> _What needs to be done_
Transcribe the stretch of entries below from the line with "(∀ t : CommandText, (∃" through the line with "def Obligations.DisassemblyNamesTheCommand : Prop", exactly and with both ends included; leave out all other lines.

-*-*-

/-- R71, R72: the packed registers. -/
def Obligations.PackedRegistersShowTheirFields : Prop :=
  ∀ s : State,
    (busRead 6 s).toNat = s.enc.inCount.toNat * 2 ^ 16 + s.enc.nb.toNat * 2 ^ 8 + s.enc.acc.toNat ∧
    (busRead 8 s).toNat =
      (if s.dec.pol = .strip then 2 ^ 16 else 0) + s.dec.nb.toNat * 2 ^ 8 + s.dec.acc.toNat ∧
    (busRead 13 s).toNat = s.pipe.codeStr[0].toNat + s.pipe.codeStr[1].toNat * 2 ^ 8 +
      s.pipe.codeStr[2].toNat * 2 ^ 16 + s.pipe.codeStr[3].toNat * 2 ^ 24 ∧
    (busRead 14 s).toNat = s.pipe.codeStr[4].toNat + s.pipe.codeStr[5].toNat * 2 ^ 8 +
      s.pipe.codeStr[6].toNat * 2 ^ 16 + s.pipe.codeStr[7].toNat * 2 ^ 24

/-- R69, R48: the plain data registers and CAPS. The lengths are those of states with R49, which fit in 7 bits. -/
def Obligations.DataRegistersShowTheirElements : Prop :=
  ∀ s : State,
    (s.Inv → (busRead 5 s).toNat = s.enc.buf.length ∧ (busRead 7 s).toNat = s.dec.buf.length ∧
      (busRead 9 s).toNat = s.pipe.tagBuf.length) ∧
    (busRead 10 s).toNat = s.pipe.offset.toNat ∧
    (busRead 11 s).toNat = s.pipe.binCode.toNat ∧ (busRead 12 s).toNat = s.pipe.code.toNat ∧
    (busRead 15 s).toNat = s.pipe.codeDig.toNat ∧ (busRead 16 s).toNat = s.pipe.reqSeq.toNat ∧
    busRead 17 s = 0x01674040#32

/-- R62, R98: a read keeps the register's value on the host's side and changes no element of the block. That the host
moves when nothing is scheduled is the model's choice (log entry 2), and so are the list that holds its program and the
position in it (log entry 3). -/
def Obligations.ReadsChangeNoBlockState : Prop :=
  ∀ (s : State) (rest : List Move) (a : WAddr),
    (s.schedule = .host :: rest ∨ s.schedule = [] ∧ rest = []) → s.host.program[s.host.statement]? = some (.rd a) →
    step s = .next { s with
      schedule := rest
      host := { s.host with
        statement := s.host.statement + 1
        pc := s.host.pc + 1
        reads := s.host.reads ++ [busRead a s] } }

/-- R98, R22: a polling read leaves its loop exactly if the masked value differs from the one named (POLLNE) or equals it
(POLLEQ); each read is one transaction, its value is kept, and no element of the block changes. The form of the loop, one
read a step with its position kept while it goes on, is the model's choice (log entry 12); so is the host's move when
nothing is scheduled (log entry 2), and so are the program's list and the position in it (log entry 3). -/
def Obligations.PollingReadsUntilTheConditionHolds : Prop :=
  ∀ (s : State) (rest : List Move) (a : WAddr) (mask value : Word),
    (s.schedule = .host :: rest ∨ s.schedule = [] ∧ rest = []) →
    (s.host.program[s.host.statement]? = some (.pollNe a mask value) → step s = .next { s with
      schedule := rest
      host := { s.host with
        statement := if busRead a s &&& mask = value then s.host.statement else s.host.statement + 1
        pc := s.host.pc + 1
        reads := s.host.reads ++ [busRead a s] } }) ∧
    (s.host.program[s.host.statement]? = some (.pollEq a mask value) → step s = .next { s with
      schedule := rest
      host := { s.host with
        statement := if busRead a s &&& mask = value then s.host.statement + 1 else s.host.statement
        pc := s.host.pc + 1
        reads := s.host.reads ++ [busRead a s] } })

/-! ### Host programs -/

/-- R98: the assembler accepts exactly the well-formed commands, and spells the command they name. -/
def Obligations.AssemblerAcceptsTheWellFormedCommands : Prop :=
  (∀ t : CommandText, (∃ i, assembleCommand t = some i) ↔ t.wf = true) ∧
    ∀ (t : CommandText) (i : Instr), assembleCommand t = some i →
      i.mnemonic = t.mnemonic ∧ i.operand.map BitVec.toNat = t.operand

/-- R100: the disassembly of every word. The two digits of every operand, a leading zero included, and the upper-case
digits are the model's choice (log entry 15). -/
def Obligations.DisassemblyNamesTheCommand : Prop :=
  (∀ (i : Instr), i.operand = none → disassemble (encode i) = i.mnemonic) ∧
    (∀ (i : Instr) (b : Byte), i.operand = some b →
      disassemble (encode i) = i.mnemonic ++ " 0x" ++ String.ofList (hexText 2 b.toNat)) ∧
    ∀ w : Word, legalWord w = false → disassemble w = ".word 0x" ++ String.ofList (hexText 8 w.toNat)

/-- R99: the expansions of the pseudo-instructions. CFG.SET is on 32-bit numbers; that bits shifted above bit 31 are
dropped is the model's choice (log entry 17). -/
def Obligations.PseudoInstructionsSpellTheirExpansions : Prop :=
  (∀ text : List Byte,
    expand (.encStr text) = some (text.map fun b => HostOp.wr 0 (encode (.encByte b))) ∧
    expand (.encHex text) = some (text.map fun b => HostOp.wr 0 (encode (.encByte b))) ∧
    expand (.decStr text) = some (text.map fun c => HostOp.wr 0 (encode (.decChar c)))) ∧
  (∀ (v : BitVec 64) (s : State), ∃ lo hi t u, expand (.ctrSet v) = some [.wr 3 lo, .wr 4 hi] ∧
    busWrite 3 lo s = .next t ∧ busWrite 4 hi t = .next u ∧ u.ctrHi ++ u.ctrLo = v) ∧
  (∀ p a d : Word, expand (.cfgSet p a d) = some [.wr 2 ((d <<< 8) ||| (a <<< 4) ||| p)]) ∧
  expand .waitPipe = some [.pollNe 1 0x00000F00#32 0x00000100#32] ∧
  expand .hotpRun =
    some [.wr 0 0x31000000#32, .pollNe 1 0x00000F00#32 0x00000100#32, .wr 0 0x32000000#32, .wr 0 0x33000000#32]

/-! ### Frames, as the host reads them -/

/-- R110, R205: an encoder command changes no register or window but STATUS, ENC_LEN, ENC_ACC and the ENC_BUF window,
and no element of another unit. -/
def Obligations.EncoderCommandsLeaveTheOtherUnits : Prop :=
  ∀ (s t : State) (i : Instr), (i = .encInit ∨ (∃ b, i = .encByte b) ∨ i = .encFinal) → exec i s = .next t →
    t.dec = s.dec ∧ t.pipe = s.pipe ∧ t.cfg = s.cfg ∧ t.ctrLo = s.ctrLo ∧ t.ctrHi = s.ctrHi ∧
      (t.enc.st ≠ .error → t.err = s.err) ∧
      ∀ a : WAddr, a.toNat ∉ [1, 5, 6] → ¬ (64 ≤ a.toNat ∧ a.toNat ≤ 95) → busRead a t = busRead a s

/-- R130, R205: a decoder command changes no register or window but STATUS, DEC_LEN, DEC_ACC and the DEC_BUF window,
and no element of another unit. -/
def Obligations.DecoderCommandsLeaveTheOtherUnits : Prop :=
  ∀ (s t : State) (i : Instr), (i = .decInit ∨ (∃ c, i = .decChar c) ∨ i = .decFinal) → exec i s = .next t →
    t.enc = s.enc ∧ t.pipe = s.pipe ∧ t.cfg = s.cfg ∧ t.ctrLo = s.ctrLo ∧ t.ctrHi = s.ctrHi ∧
      (t.dec.st ≠ .error → t.err = s.err) ∧
      ∀ a : WAddr, a.toNat ∉ [1, 7, 8] → ¬ (96 ≤ a.toNat ∧ a.toNat ≤ 111) → busRead a t = busRead a s

/-- R38, R205: a pipeline command changes no register or window but STATUS, words 9 to 16 and the TAG_BUF window, and
no element of another unit. -/
def Obligations.PipelineCommandsLeaveTheOtherUnits : Prop :=
  ∀ (s t : State) (i : Instr), (i = .pipeInit ∨ i = .hmacReq ∨ i = .trunc ∨ i = .reduce) → exec i s = .next t →
    t.enc = s.enc ∧ t.dec = s.dec ∧ t.cfg = s.cfg ∧ t.ctrLo = s.ctrLo ∧ t.ctrHi = s.ctrHi ∧
      (t.pipe.st ≠ .error → t.err = s.err) ∧
      ∀ a : WAddr, a.toNat ≠ 1 → ¬ (9 ≤ a.toNat ∧ a.toNat ≤ 16) → ¬ 112 ≤ a.toNat → busRead a t = busRead a s

/-! ### Reset and the invariant -/

/-- R230: reset from any state: each element at its reset value, and every register reads 0 but CFG and CAPS. That the
host and the schedule stay is the model's (log entry 9). -/
def Obligations.ResetGivesTheResetValues : Prop :=
  ∀ (s : State) (rest : List Move), s.schedule = .reset :: rest → ∃ t, step s = .next t ∧
    t = {
      cfg := ⟨.strict, 0, 6⟩
      ctrLo := 0
      ctrHi := 0
      err := ⟨none, false⟩
      enc := ⟨.opened, 0, 0, 0, []⟩
      dec := ⟨.opened, .strict, 0, 0, []⟩
      pipe := ⟨.idle, 0, none, [], 0, 0, 0, Vector.replicate 8 0, 0⟩
      host := s.host
      schedule := rest } ∧
    (s.host = State.reset.host → rest = [] → t = State.reset) ∧
    ∀ a : WAddr, busRead a t =
      if a = 2 then 0x00000600#32 else if a = 17 then 0x01674040#32 else 0

/-- R49, R50: the state after reset satisfies the invariant. -/
def Obligations.ResetSatisfiesTheInvariant : Prop := State.reset.Inv

/-- R49: every step of every agent keeps the invariant, from every state that has it. -/
def Obligations.StepKeepsTheInvariant : Prop := ∀ s t : State, s.Inv → step s = .next t → t.Inv
end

-*-*-

> _Answer to this task_
  (∀ t : CommandText, (∃ i, assembleCommand t = some i) ↔ t.wf = true) ∧
    ∀ (t : CommandText) (i : Instr), assembleCommand t = some i →
      i.mnemonic = t.mnemonic ∧ i.operand.map BitVec.toNat = t.operand

/-- R100: the disassembly of every word. The two digits of every operand, a leading zero included, and the upper-case
digits are the model's choice (log entry 15). -/
def Obligations.DisassemblyNamesTheCommand : Prop :=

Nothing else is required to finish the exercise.